GIVEN DATA Start Marker

-- ==== Sys2Proof/Machine/Comps.lean ====
section
/-! DEFINITION. Machine/Comps.lean: the changes of map of a composition (R323 to R338): create, re-bind, park, resume, release, slice, repair, and the
promotion of a standby composition (R345). -/
namespace Sys2Proof.Machine

/-! ## What the registers show (R346) -/

/-- Show what composition `c` holds in CMP_STATUS. -/
def State.showComp (s : State) (c : Nat) : State :=
  let n (m : SMap Bound) : Nat := (heldBy m c).length
  (((s.setFld F.CMP_STATUS_cores c (n s.coreOwner)).setFld F.CMP_STATUS_channels c (n s.chanOwner)).setFld F.CMP_STATUS_partitions c
    (n s.partOwner)).setFld F.CMP_STATUS_far c (n s.farOwner)

/-- The state of composition `c` in CMP_STATUS. -/
def State.cmpState (s : State) (c : Nat) : Nat := s.fld F.CMP_STATUS_state c

/-- The state with composition `c` in a state. -/
def State.setCmpState (s : State) (c st : Nat) : State := s.setFld F.CMP_STATUS_state c st

/-- The state that CMP_STATUS shows during a change (R327): by command; 0 a repair, 7 a slice park, 8 a slice resume. -/
def busyState (cmd : Nat) : Nat := [3, 1, 3, 4, 6, 7, 1, 4, 6].getD cmd 3

/-- The state that a change ends in (R332, R335, R339, R345). -/
def endState (cmd : Nat) (r : MapRec) : Nat :=
  match cmd with
  | 1 => if r.standby then 9 else if r.sliced && r.cores.isEmpty then 8 else 2
  | 3 => 5
  | 5 => 0
  | 7 => 8
  | _ => 2

/-! ## Residents and channels that must stop (R333, R406) -/

/-- Whether resident `r` of core `n` takes part in a launch of composition `c`. -/
def State.busyFor (s : State) (c n r : Nat) : Bool := (s.core n r).inLaunch && (s.core n r).comp == c

/-- The index of the slot that a core is saved to: its rank in a FIXED launch, else its place among the composition's cores (R322). -/
def State.slotIndex (s : State) (c n : Nat) (l : Launch) : Nat := if l.fixed then l.cores.idxOf n else (s.coresOf c).idxOf n

/-- A waiting record passes to the home command processor, which holds it in order (R406). -/
def State.passRecord (s : State) (f : Stalled → Bool) : State :=
  { s with fns := s.fns.map fun e => (e.1, { e.2 with stalled := e.2.stalled.map fun p => if f p.2 then (p.1, Stalled.none) else p }) }

/-- A resident whose record waits completes its fault action at once (R406). -/
def State.passCore (s : State) (n r : Nat) : State :=
  let x := s.core n r
  ((s.passRecord fun w => w == .core n r).leaveLaunch n r).breakBarriers x.comp x.lane

/-- A channel whose record waits enters HALTED (R406). -/
def State.passChan (s : State) (x : Nat) : State :=
  match (s.chan x).waitRecord with
  | none => s
  | some cause => (s.passRecord fun w => w == .chan x).enterHalted x cause

/-- Ask a resident to spill to its slot (R333): one that has yet to start keeps only its place; one stopped in place spills at once; one whose record
waits leaves. -/
def State.spillCore (s : State) (c n r : Nat) : State :=
  let x := s.core n r
  if !s.busyFor c n r then s
  else
    match s.launchOf n r with
    | none => s.setCore n r x.leave
    | some l =>
      let k := s.slotIndex c n l
      match x.status with
      | .armed =>
        { s.setCore n r x.leave with saved := s.saved.put (savedKey c k r) { res := x, accs := [], bytes := [], place := 0, ctr := 0 } }
      | .running => match x.stopReq with
        | some (.slot _ _) => s
        | _ => s.askStop n r (.slot k r)
      | .stopping .inPlace => s.setCore n r { x with status := .stopping (.slot k r) }
      | .stopped .inPlace => (s.saveCore n r k r).onCore n r fun x => x.halted (.slot k r)
      | .waitRecord => s.passCore n r
      | _ => s

/-- Whether a resident need not be waited for before the map changes: it takes no part, or it has spilled to a slot of its own. -/
def State.spillOver (s : State) (c n r : Nat) : Bool := !s.busyFor c n r || (s.core n r).spilled.isSome

/-- Stop a running or waiting channel: it issues nothing more, and its chain is recorded once its outstanding requests have completed (R333). -/
def State.stopChain (s : State) (x : Nat) (toward : Option Nat) : State :=
  let s := s.passChan x
  if (s.chState x = chRunning ∨ s.chState x = chWaiting) ∧ (s.chan x).ending.isNone then (s.stopIssue x (.record toward)).settleEnd x else s

/-- Stop the chains of several channels, each with the channel that is to carry it. -/
def State.stopChains (s : State) (xs : List (Nat × Option Nat)) : State := xs.foldl (fun s x => s.stopChain x.1 x.2) s

/-! ## Step 3: preparation (R327, R169, R336, R388) -/

/-- Resources of a map that are to join: bound to the composition, not yet usable. -/
def joinAll (m : SMap Bound) (c : Nat) (l : List Nat) : SMap Bound :=
  l.foldl (fun m i => if (m.find i).isNone then m.put i ⟨c, .preparing⟩ else m) m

GIVEN DATA End Marker

REQUIREMENT: In the entries above, copy each line that contains the string "inPlace".

RESPONSE TO THE TASK:
      | .stopping .inPlace => s.setCore n r { x with status := .stopping (.slot k r) }
      | .stopped .inPlace => (s.saveCore n r k r).onCore n r fun x => x.halted (.slot k r)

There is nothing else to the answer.